Тот взял с травы ложку и повернулся к огню, чтобы помешать уху в котелке. А может, для того, чтобы отвернуться от собеседников. Сергею показалось, будто тень скользнула по его лицу.

Владислав и Павел тоже глянули на своего компаньона.

― А вы, оказывается, приятели! — удивился Павел, насмешливо щурясь, и заложил руки в карманы тужурки. На голове его был модный, с лакированным козырьком картуз, на ногах толстокожие, с высокой шнуровкой ботинки. Стоять без движения он не мог и, давая выход энергии, неторопливо покачивался, перенося тяжесть тела с пяток на носки, с носков на пятки.

Гена пропустил его реплику мимо ушей и, продолжая шевелить уху, спросил, не глядя на Сергея:

― Поймал что-нибудь? — Глухой голос его звучал как-то буднично, по-домашнему уютно.

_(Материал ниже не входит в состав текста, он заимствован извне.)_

-- ==== Sys2Proof/Tests/Slice0.lean ====
section
/-! SUPPORT. Tests: words written out from the encoding tables, ill-formed terms, single steps, and a witness for each
statement that has hypotheses. -/

open Sys2Proof Sys2Proof.Machine Sys2Proof.Safety

namespace Sys2Proof.Tests

set_option Elab.async false

/-- Each list of half-words decodes to the instruction beside it. -/
def decodesAs (l : List (List Half × Instr)) : Bool :=
  l.all fun e => decide ((decodeWords e.1).toOption.map (·.instr) = some e.2)

/-- Every term of the list is refused by the check of well-formedness. -/
def illFormed (l : List Instr) : Bool := l.all fun i => !i.wf

/-- One term for each check of `Instr.wf`, and each breaks it (R195 and the entries of chapters 9 to 12). -/
theorem test_ill_formed_a : illFormed [
  .addi 1 2 (2 ^ 31), .movi 1 (-2 ^ 31 - 1), .ldZ8 1 2 (2 ^ 31), .ldZ16 1 2 (2 ^ 31), .ldZ32 1 2 (2 ^ 31),
  .ldZ64 1 2 (2 ^ 31), .ldS8 1 2 (2 ^ 31), .ldS16 1 2 (2 ^ 31), .ldS32 1 2 (2 ^ 31), .stZ8 1 2 (2 ^ 31),
  .stZ16 1 2 (2 ^ 31), .stZ32 1 2 (2 ^ 31), .stZ64 1 2 (2 ^ 31), .ldLZ64 1 2 (2 ^ 31), .stLZ64 1 2 (2 ^ 31),
  .br 1 true (2 ^ 24), .jmp (2 ^ 28), .call (-2 ^ 28 - 1), .sig (2 ^ 18), .sig (3 * 2 ^ 16), .loop 24 5,
  .loop 1 (2 ^ 31), .sext .z8 1 2, .zext .s8 1 2, .shli 1 2 64, .shri 1 2 64, .sari 1 2 64, .roli 1 2 64,
  .bfx 1 2 (63 * 64 + 1), .bfx 1 2 (2 ^ 13), .bfi 1 2 (2 ^ 12), .cmpi .ltz 1 2 (-1), .cmpi .lt 1 2 (2 ^ 31),
  .ldL .s64 1 2 5, .ldL .s8 1 2 (2 ^ 31), .stL .s8 1 2 5, .stL .z8 1 2 (2 ^ 31), .vlds false .c4 1 2 3,
  .vgath false .s8 1 2 3, .vscat false .s8 1 2 3] = true := by decide +kernel

/-- More of them. -/
theorem test_ill_formed_b : illFormed [
  .ldZ8Ordered .rel .part 1 2 5, .ldZ8Ordered .none .part 1 2 5, .ldZ16Ordered .rel .part 1 2 5,
  .ldZ32Ordered .rel .part 1 2 5, .ldZ64Ordered .rel .part 1 2 5, .ldS8Ordered .rel .part 1 2 5,
  .ldS16Ordered .rel .part 1 2 5, .ldS32Ordered .acq .part 1 2 (2 ^ 31), .stZ8Ordered .acq .part 1 2 5,
  .stZ16Ordered .acq .part 1 2 5, .stZ32Ordered .none .core 1 2 5, .stZ64Ordered .ar .part 1 2 5,
  .redAdd .acq .part false 1 2, .redAnd .acq .part false 1 2, .redOr .acq .part false 1 2, .redXor .acq .part false 1 2,
  .redMin .ar .part false 1 2, .redMax .acq .part false 1 2, .redMinz .acq .part false 1 2,
  .redMaxz .acq .part false 1 2, .redFadd .acq .part 1 2, .fence .none .part, .qstat false 1 2, .msgSend .acq .part 1 2,
  .vAdd true .f32 1 2 3, .vAdd false .bf16 1 2 3, .vSub true .f32 1 2 3, .vMul .c8 1 2 3, .vMin .f16 1 2 3,
  .vMax .c4 1 2 3, .vAbs false .z8 1 2, .vAbs true .f32 1 2, .vNeg false .z8 1 2, .vShl .f32 1 2 3, .vShr .f32 1 2 3,
  .vSar .f32 1 2 3, .vCmp .ltz .s32 1 2 3, .vCmp .eq .c8 1 2 3, .vRedAdd .bf16 1 2, .vRedMin .bf16 1 2] = true := by decide +kernel

/-- More of them. -/
theorem test_ill_formed_c : illFormed [
  .vRedMax .bf16 1 2, .vCvt .f32 .f32 1 2, .vCvt .s8 .bf16 1 2, .vPack .s8 .f32 1 2 3, .vPack .s8 .s32 1 2 3,
  .vUnpk .f32 .s16 1 2 0, .vUnpk .z16 .s8 1 2 0, .vUnpk .f32 .bf16 1 2 2, .vDec8 1 2 4, .vEnc8 1 2 4, .trDef (24 * 16),
  .trDef (5 * 512 + 5 * 16), .trDef (2 ^ 14), .trGo 1 (2 ^ 20), .cpG2L 1 2 3, .cpL2G 1 2 24, .cpL2L 1 2 3, .cpG2G 1 2 3,
  .cpFill 1 2 3, .cp2D 1 2 3, .sysRd 1 4096, .sysWr 1 4096, .trap (2 ^ 32)] = true := by decide +kernel

/-- Words of page 0, from the tables of R194 to R196 and the entries of the instructions. -/
theorem test_decode_page0_a : decodesAs [
  ([0x0143#16], .add 1 2 3),
  ([0x014B#16], .sub 1 2 3),
  ([0x0153#16], .and 1 2 3),
  ([0x015B#16], .or 1 2 3),
  ([0x0943#16], .xor 1 2 3),
  ([0x094B#16], .andn 1 2 3),
  ([0x0953#16], .shl 1 2 3),
  ([0x095B#16], .shr 1 2 3),
  ([0x1143#16], .sar 1 2 3),
  ([0x114B#16], .mul 1 2 3),
  ([0x1153#16], .min 1 2 3),
  ([0x115B#16], .max 1 2 3),
  ([0x1940#16], .mov 1 2),
  ([0x1908#16], .jmpi 1),
  ([0x1910#16], .calli 1),
  ([0x1818#16], .ret),
  ([0x2000#16], .nop),
  ([0x2008#16], .tend),
  ([0x2945#16], .addi 1 2 5),
  ([0x3105#16], .movi 1 5),
  ([0x3945#16], .ldZ8 1 2 5),
  ([0x4145#16], .ldZ16 1 2 5),
  ([0x4945#16], .ldZ32 1 2 5),
  ([0x5145#16], .ldZ64 1 2 5),
  ([0x5945#16], .ldS8 1 2 5),
  ([0x6145#16], .ldS16 1 2 5),
  ([0x6945#16], .ldS32 1 2 5),
  ([0x7145#16], .stZ8 1 2 5),
  ([0x7945#16], .stZ16 1 2 5),
  ([0x8145#16], .stZ32 1 2 5),
  ([0x8945#16], .stZ64 1 2 5),
  ([0x9145#16], .ldLZ64 1 2 5),
  ([0x9945#16], .stLZ64 1 2 5),
  ([0xA189#16], .br 1 true 9),
  ([0xA864#16], .jmp 100),
  ([0xB064#16], .call 100),
  ([0xF801#16, 0xB803#16], .sig 2051),
  ([0xC105#16], .loop 1 5),
  ([0xFB00#16, 0x0143#16], .add 17 2 3),
  ([0xFB00#16, 0x0041#16], .add 16 2 1)] = true := by decide +kernel

/-- Words of page 0, from the tables of R194 to R196 and the entries of the instructions. -/
theorem test_decode_page0_b : decodesAs [
  ([0xF801#16, 0x3103#16], .movi 1 35),
  ([0xFBE0#16, 0x1F00#16], .mov 31 24)] = true := by decide +kernel

/-- Words of page 1, from the tables of R194 to R196 and the entries of the instructions. -/
theorem test_decode_page1 : decodesAs [
  ([0xFC20#16, 0x0143#16], .mulh 1 2 3),
  ([0xFC20#16, 0x014B#16], .mulhz 1 2 3),
  ([0xFC20#16, 0x0153#16], .div 1 2 3),
  ([0xFC20#16, 0x015B#16], .divz 1 2 3),
  ([0xFC20#16, 0x0943#16], .rem 1 2 3),
  ([0xFC20#16, 0x094B#16], .remz 1 2 3),
  ([0xFC20#16, 0x0953#16], .minz 1 2 3),
  ([0xFC20#16, 0x095B#16], .maxz 1 2 3),
  ([0xFC20#16, 0x1143#16], .rol 1 2 3),
  ([0xFC20#16, 0x1148#16], .clz 1 2),
  ([0xFC20#16, 0x1150#16], .ctz 1 2),
  ([0xFC20#16, 0x1158#16], .popc 1 2),
  ([0xFC20#16, 0x1940#16], .brev 1 2),
  ([0xFC20#16, 0x1948#16], .bswap 1 2),
  ([0xFC25#16, 0x1950#16], .sext .s8 1 2),
  ([0xFC29#16, 0x1958#16], .zext .z8 1 2),
  ([0xFC20#16, 0x2145#16], .shli 1 2 5),
  ([0xFC20#16, 0x2945#16], .shri 1 2 5),
  ([0xFC20#16, 0x3145#16], .sari 1 2 5),
  ([0xFC20#16, 0x3945#16], .roli 1 2 5),
  ([0xFC20#16, 0x4145#16], .bfx 1 2 5),
  ([0xFC20#16, 0x4945#16], .bfi 1 2 5),
  ([0xFC24#16, 0x5143#16], .cmp .gt 1 2 3),
  ([0xFC24#16, 0x5945#16], .cmpi .gt 1 2 5),
  ([0xFC31#16, 0x6143#16], .sel 17 1 2 3),
  ([0xFC20#16, 0x6943#16], .pand 1 2 3),
  ([0xFC20#16, 0x694B#16], .por 1 2 3),
  ([0xFC20#16, 0x6953#16], .pxor 1 2 3),
  ([0xFC20#16, 0x6958#16], .pnot 1 2),
  ([0xFC20#16, 0x7140#16], .pmov 1 2),
  ([0xFC20#16, 0xFA02#16, 0x614B#16], .lea 2 1 2 3)] = true := by decide +kernel

/-- Words of page 2, from the tables of R194 to R196 and the entries of the instructions. -/
theorem test_decode_page2_a : decodesAs [
  ([0xFC46#16, 0x0145#16], .ldL .s16 1 2 5),
  ([0xFC4A#16, 0x0945#16], .stL .z16 1 2 5),
  ([0xFC40#16, 0x1143#16], .ldt false 1 2 3),
  ([0xFC40#16, 0x1148#16], .stt 1 2),
  ([0xFC40#16, 0x1940#16], .vld false 1 2),
  ([0xFC40#16, 0x1948#16], .vst false 1 2),
  ([0xFC40#16, 0x1953#16], .vlds false .f32 1 2 3),
  ([0xFC47#16, 0x195B#16], .vgath false .s32 1 2 3),
  ([0xFC47#16, 0x2143#16], .vscat false .s32 1 2 3),
  ([0xFC40#16, 0x2108#16], .pref false 1),
  ([0xFC4B#16, 0x2943#16], .amoSwap .acq .die false 1 2 3),
  ([0xFC4B#16, 0x294B#16], .amoCas .acq .die false 1 2 3),
  ([0xFC4B#16, 0x2953#16], .amoFadd .acq .die false 1 2 3),
  ([0xFC4B#16, 0x295B#16], .amoFand .acq .die false 1 2 3),
  ([0xFC4B#16, 0x3143#16], .amoFor .acq .die false 1 2 3),
  ([0xFC4B#16, 0x314B#16], .amoFxor .acq .die false 1 2 3),
  ([0xFC4B#16, 0x3153#16], .amoFmin .acq .die false 1 2 3),
  ([0xFC4B#16, 0x315B#16], .amoFmax .acq .die false 1 2 3),
  ([0xFC4B#16, 0x9143#16], .amoFminz .acq .die false 1 2 3),
  ([0xFC4B#16, 0x914B#16], .amoFmaxz .acq .die false 1 2 3),
  ([0xFC40#16, 0x9153#16], .hgath 1 2 3),
  ([0xFC4B#16, 0x3945#16], .ldZ8Ordered .acq .die 1 2 5),
  ([0xFC4B#16, 0x4145#16], .ldZ16Ordered .acq .die 1 2 5),
  ([0xFC4B#16, 0x4945#16], .ldZ32Ordered .acq .die 1 2 5),
  ([0xFC4B#16, 0x5145#16], .ldZ64Ordered .acq .die 1 2 5),
  ([0xFC4B#16, 0x5945#16], .ldS8Ordered .acq .die 1 2 5),
  ([0xFC4B#16, 0x6145#16], .ldS16Ordered .acq .die 1 2 5),
  ([0xFC4B#16, 0x6945#16], .ldS32Ordered .acq .die 1 2 5),
  ([0xFC53#16, 0x7145#16], .stZ8Ordered .rel .die 1 2 5),
  ([0xFC53#16, 0x7945#16], .stZ16Ordered .rel .die 1 2 5),
  ([0xFC53#16, 0x8145#16], .stZ32Ordered .rel .die 1 2 5),
  ([0xFC53#16, 0x8945#16], .stZ64Ordered .rel .die 1 2 5),
  ([0xFC53#16, 0x9940#16], .redAdd .rel .die false 1 2),
  ([0xFC53#16, 0x9948#16], .redAnd .rel .die false 1 2),
  ([0xFC53#16, 0x9950#16], .redOr .rel .die false 1 2),
  ([0xFC53#16, 0x9958#16], .redXor .rel .die false 1 2),
  ([0xFC53#16, 0xA140#16], .redMin .rel .die false 1 2),
  ([0xFC53#16, 0xA148#16], .redMax .rel .die false 1 2),
  ([0xFC53#16, 0xA150#16], .redMinz .rel .die false 1 2),
  ([0xFC53#16, 0xA158#16], .redMaxz .rel .die false 1 2)] = true := by decide +kernel

/-- Words of page 2, from the tables of R194 to R196 and the entries of the instructions. -/
theorem test_decode_page2_b : decodesAs [
  ([0xFC53#16, 0xFA01#16, 0xA940#16], .redFadd .rel .die 1 2),
  ([0xFC4B#16, 0xFA01#16, 0x2A53#16], .amoFadd .acq .die true 2 2 3),
  ([0xFC40#16, 0xFA01#16, 0x1143#16], .ldt true 1 2 3),
  ([0xFC40#16, 0xFA01#16, 0x1940#16], .vld true 1 2),
  ([0xFC40#16, 0xFA01#16, 0x2108#16], .pref true 1)] = true := by decide +kernel

/-- Words of page 3, from the tables of R194 to R196 and the entries of the instructions. -/
theorem test_decode_page3 : decodesAs [
  ([0xFC60#16, 0x0140#16], .barArr 1 2),
  ([0xFC60#16, 0x0148#16], .barWait 1 2),
  ([0xFC60#16, 0x0150#16], .barAw 1 2),
  ([0xFC60#16, 0x0158#16], .barExp false 1 2),
  ([0xFC63#16, 0x0943#16], .barInit .die 1 2 3),
  ([0xFC7B#16, 0x0808#16], .fence .ar .die),
  ([0xFC63#16, 0x0950#16], .evtAdd .die 1 2),
  ([0xFC63#16, 0x0958#16], .evtWait .die 1 2),
  ([0xFC61#16, 0x1143#16], .wait true 1 2 3),
  ([0xFC60#16, 0x1108#16], .realign false 1),
  ([0xFC60#16, 0x1110#16], .qstat false 1 0),
  ([0xFC73#16, 0x1940#16], .msgSend .rel .die 1 2),
  ([0xFC60#16, 0x1908#16], .msgInfo 1),
  ([0xFC60#16, 0x1953#16], .redPkt 1 2 3),
  ([0xFC60#16, 0x195B#16], .redRecv false 1 2 3),
  ([0xFC60#16, 0x2140#16], .rteSet 1 2),
  ([0xFC60#16, 0x2148#16], .treeSet 1 2),
  ([0xFC60#16, 0xFA01#16, 0x0158#16], .barExp true 1 2),
  ([0xFC60#16, 0xFA01#16, 0x1108#16], .realign true 1),
  ([0xFC60#16, 0xFA01#16, 0x1150#16], .qstat true 1 2),
  ([0xFC60#16, 0xFA01#16, 0x195A#16], .redRecv true 1 2 2)] = true := by decide +kernel

/-- Words of page 4, from the tables of R194 to R196 and the entries of the instructions. -/
theorem test_decode_page4 : decodesAs [
  ([0xFC87#16, 0x0143#16], .vAdd false .s32 1 2 3),
  ([0xFC87#16, 0x014B#16], .vSub false .s32 1 2 3),
  ([0xFC87#16, 0x0153#16], .vMul .s32 1 2 3),
  ([0xFC80#16, 0x015B#16], .vFma 1 2 3),
  ([0xFC80#16, 0x0943#16], .vFms 1 2 3),
  ([0xFC87#16, 0x094B#16], .vMin .s32 1 2 3),
  ([0xFC87#16, 0x0953#16], .vMax .s32 1 2 3),
  ([0xFC87#16, 0x0958#16], .vAbs false .s32 1 2),
  ([0xFC87#16, 0x1140#16], .vNeg false .s32 1 2),
  ([0xFC80#16, 0x1148#16], .vRcp 1 2),
  ([0xFC80#16, 0x1150#16], .vRsq 1 2),
  ([0xFC80#16, 0x1158#16], .vSqrt 1 2),
  ([0xFC80#16, 0x1940#16], .vExp2 1 2),
  ([0xFC80#16, 0x1948#16], .vLog2 1 2),
  ([0xFC80#16, 0x2143#16], .vAnd 1 2 3),
  ([0xFC80#16, 0x214B#16], .vOr 1 2 3),
  ([0xFC80#16, 0x2153#16], .vXor 1 2 3),
  ([0xFC80#16, 0x215B#16], .vAndn 1 2 3),
  ([0xFC87#16, 0x2943#16], .vShl .s32 1 2 3),
  ([0xFC87#16, 0x294B#16], .vShr .s32 1 2 3),
  ([0xFC87#16, 0x2953#16], .vSar .s32 1 2 3),
  ([0xFC80#16, 0x314B#16], .vSel 1 2 3),
  ([0xFC87#16, 0x3940#16], .vRedAdd .s32 1 2),
  ([0xFC87#16, 0x3948#16], .vRedMin .s32 1 2),
  ([0xFC87#16, 0x3950#16], .vRedMax .s32 1 2),
  ([0xFC80#16, 0x3000#16], .vCmp .eq .f32 0 0 0),
  ([0xFC87#16, 0xFA02#16, 0x3043#16], .vCmp .lt .s32 0 2 3),
  ([0xFC87#16, 0xFA01#16, 0x0143#16], .vAdd true .s32 1 2 3)] = true := by decide +kernel
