-- ==== Sys2Proof/Machine/ColorCodec.lean ====
section
/-! DEFINITION. The colour codec unit, CCU: ENCCOL (40_color_codec.md). -/

namespace Sys2Proof.Machine

/-- The five colour bytes of three clamped channels (R100, R103; green's low bit unshifted at bit 0 of C[1], R106;
C[2] = G >> 1, R107; red's bit 7 at bit 0 of C[4], R108). -/
def packColor (r g b : Byte) : List Byte :=
  [ ((b &&& 0x03) <<< 5) ||| Config.c1Mark,
    (b >>> 2) ||| (g &&& 0x01),
    (g >>> 1) &&& 0x7F,
    r &&& 0x7F,
    ((r >>> 7) &&& 0x01) ||| Config.c5Mark ]

/-- The data bytes ENCCOL responds with: each channel clamped independently before any bit is taken (R100, R102). -/
def colorBytes (r g b : Int) : List Byte := packColor (clamp255 r) (clamp255 g) (clamp255 b)

/-- ENCCOL (R100). -/
def execEnccol (r g b : Int) (s : State) : Host.Outcome State Fault Refusal :=
  respond (colorBytes r g b) s

end Sys2Proof.Machine
end

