-- ==== Sys2Proof/Laws/Runs.lean ====
section
/-! SUPPORT. Runs of requests: the ready FEU's step, serving in order, and the serial registers along a run (20 R50,
41 R125). -/

namespace Sys2Proof.Machine

/-- The step of a ready FEU (70 R244). -/
theorem step_of_ready {s : State} {q : Message} {rest : List Message} (h : FeuReady s q rest) :
    step s = .next { s with
      acc := (serialTo q s.acc s.cnt).1, cnt := (serialTo q s.acc s.cnt).2, reqq := rest,
      rspq := s.rspq ++ [answerTo q s.acc s.cnt], schedule := s.schedule.tail } := by
  obtain ⟨h1, h2, h3, h4⟩ := h
  rw [step_eq, h2, runMove_feu]
  exact feuTurn_process (s := { s with schedule := s.schedule.tail }) h1
    (by simpa [rspqHasRoom] using h3) (by simpa [requestFits] using h4)

theorem serve_of_decode_ok {q : Message} {i : Instr} (h : decode q = .ok i) (a : BitVec 8) (c : BitVec 4) :
    (serve q a c).1 = answer i a c := by
  simp [serve_eq, answerTo, h]

theorem serve_of_decode_error {q : Message} {e : ErrCode} (h : decode q = .error e) (a : BitVec 8) (c : BitVec 4) :
    (serve q a c).1 = [errByte e] := by
  simp [serve_eq, answerTo, h, errResponse]

/-- A request's error leaves the serial registers (60 R203). -/
theorem serialTo_of_error {q : Message} {a : BitVec 8} {c : BitVec 4}
    (h : ((answerTo q a c).headD 0).toNat ≠ 0) :
    (∃ e, answerTo q a c = [errByte e]) ∧ serialTo q a c = (a, c) := by
  unfold answerTo serialTo at *
  cases hd : decode q with
  | error e => exact ⟨⟨e, by simp [errResponse]⟩, by simp⟩
  | ok i =>
    simp only [hd] at h ⊢
    cases i with
    | bldcol k r g b =>
      cases hr : buildColor k r g b with
      | ok x => simp [answer, hr, resultResponse, okResponse] at h
      | error e => exact ⟨⟨e, by simp [answer, hr, resultResponse, errResponse]⟩, rfl⟩
    | bldfrm d p =>
      cases hr : buildFrame Config.devidPolicy Config.pbytePolicy d p with
      | ok x => simp [answer, hr, resultResponse, okResponse] at h
      | error e => exact ⟨⟨e, by simp [answer, hr, resultResponse, errResponse]⟩, rfl⟩
    | cksum p =>
      by_cases hh : p.length = 8
      · simp [answer, hh, okResponse] at h
      · exact ⟨⟨.eLen, by simp [answer, hh, errResponse]⟩, rfl⟩
    | ckfin =>
      by_cases hh : c.toNat = 8
      · simp [answer, hh, okResponse] at h
      · exact ⟨⟨.eLen, by simp [answer, hh, errResponse]⟩, rfl⟩
    | enccol r g b => simp [answer, okResponse] at h
    | ckrst => simp [answer, okResponse] at h
    | ckacc b => simp [answer, okResponse] at h

theorem serveAll_append (xs ys : List Message) (a : BitVec 8) (c : BitVec 4) :
    serveAll (xs ++ ys) a c =
      serveAll xs a c ++ serveAll ys (serialAfter xs a c).1 (serialAfter xs a c).2 := by
  induction xs generalizing a c with
  | nil => rfl
  | cons x xs ih => simp [serveAll, serialAfter, ih]

theorem serialAfter_append (xs ys : List Message) (a : BitVec 8) (c : BitVec 4) :
    serialAfter (xs ++ ys) a c = serialAfter ys (serialAfter xs a c).1 (serialAfter xs a c).2 := by
  induction xs generalizing a c with
  | nil => rfl
  | cons x xs ih => simp [serialAfter, ih]

/-- An instruction's own request does to the registers what the instruction does. -/
theorem serialTo_encode (i : Instr) (a : BitVec 8) (c : BitVec 4) :
    serialTo (encode i) a c = serialOf i a c := by
  cases i <;> rfl

/-- Along a run only CKRST and CKACC move the serial registers (10 R33). -/
theorem serialAfter_encode (is : List Instr) (a : BitVec 8) (c : BitVec 4) :
    serialAfter (is.map encode) a c =
      (is.filter writesHash).foldl (fun x i => serialOf i x.1 x.2) (a, c) := by
  induction is generalizing a c with
  | nil => rfl
  | cons i is ih =>
    simp only [List.map_cons, serialAfter, serve_eq, serialTo_encode]
    rw [ih]
    cases i <;> rfl

/-- A run of CKACC: the hash goes on, and the counter saturates (41 R126, R127). -/
theorem foldl_serialOf_ckacc (bs : List Byte) (a : BitVec 8) (c : BitVec 4) :
    (bs.map Instr.ckacc).foldl (fun x i => serialOf i x.1 x.2) (a, c) =
      (bs.foldl ckStep a, BitVec.ofNat 4 (min (c.toNat + bs.length) 15)) := by
  induction bs generalizing a c with
  | nil =>
    simp only [List.map_nil, List.foldl_nil, List.length_nil, Nat.add_zero, Prod.mk.injEq, true_and]
    apply BitVec.eq_of_toNat_eq
    rw [BitVec.toNat_ofNat]
    have := c.isLt
    omega
  | cons b bs ih =>
    rw [List.map_cons, List.foldl_cons]
    have := ih (ckStep a b) (cntSucc c)
    rw [show serialOf (Instr.ckacc b) a c = (ckStep a b, cntSucc c) from rfl, this]
    simp only [cntSucc_toNat, List.foldl_cons, List.length_cons]
    congr 2
    omega

end Sys2Proof.Machine
end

― Поймал, — с нарочитой небрежностью отозвался Сергей, чтобы поддержать разговор. Гена обернулся. В глазах его мелькнуло что-то похожее на заинтересованность.

― Много, однако?

― Трех, — сказал Сергей. — Килограмма на полтора...

― Каждый?.. — уточнил Гена, опять поворачиваясь к огню. Но заинтересованность в его глазах уже пропала, уступив место прежнему невеселому безразличию.

― Не!.. — сказал Сергей. — Всего.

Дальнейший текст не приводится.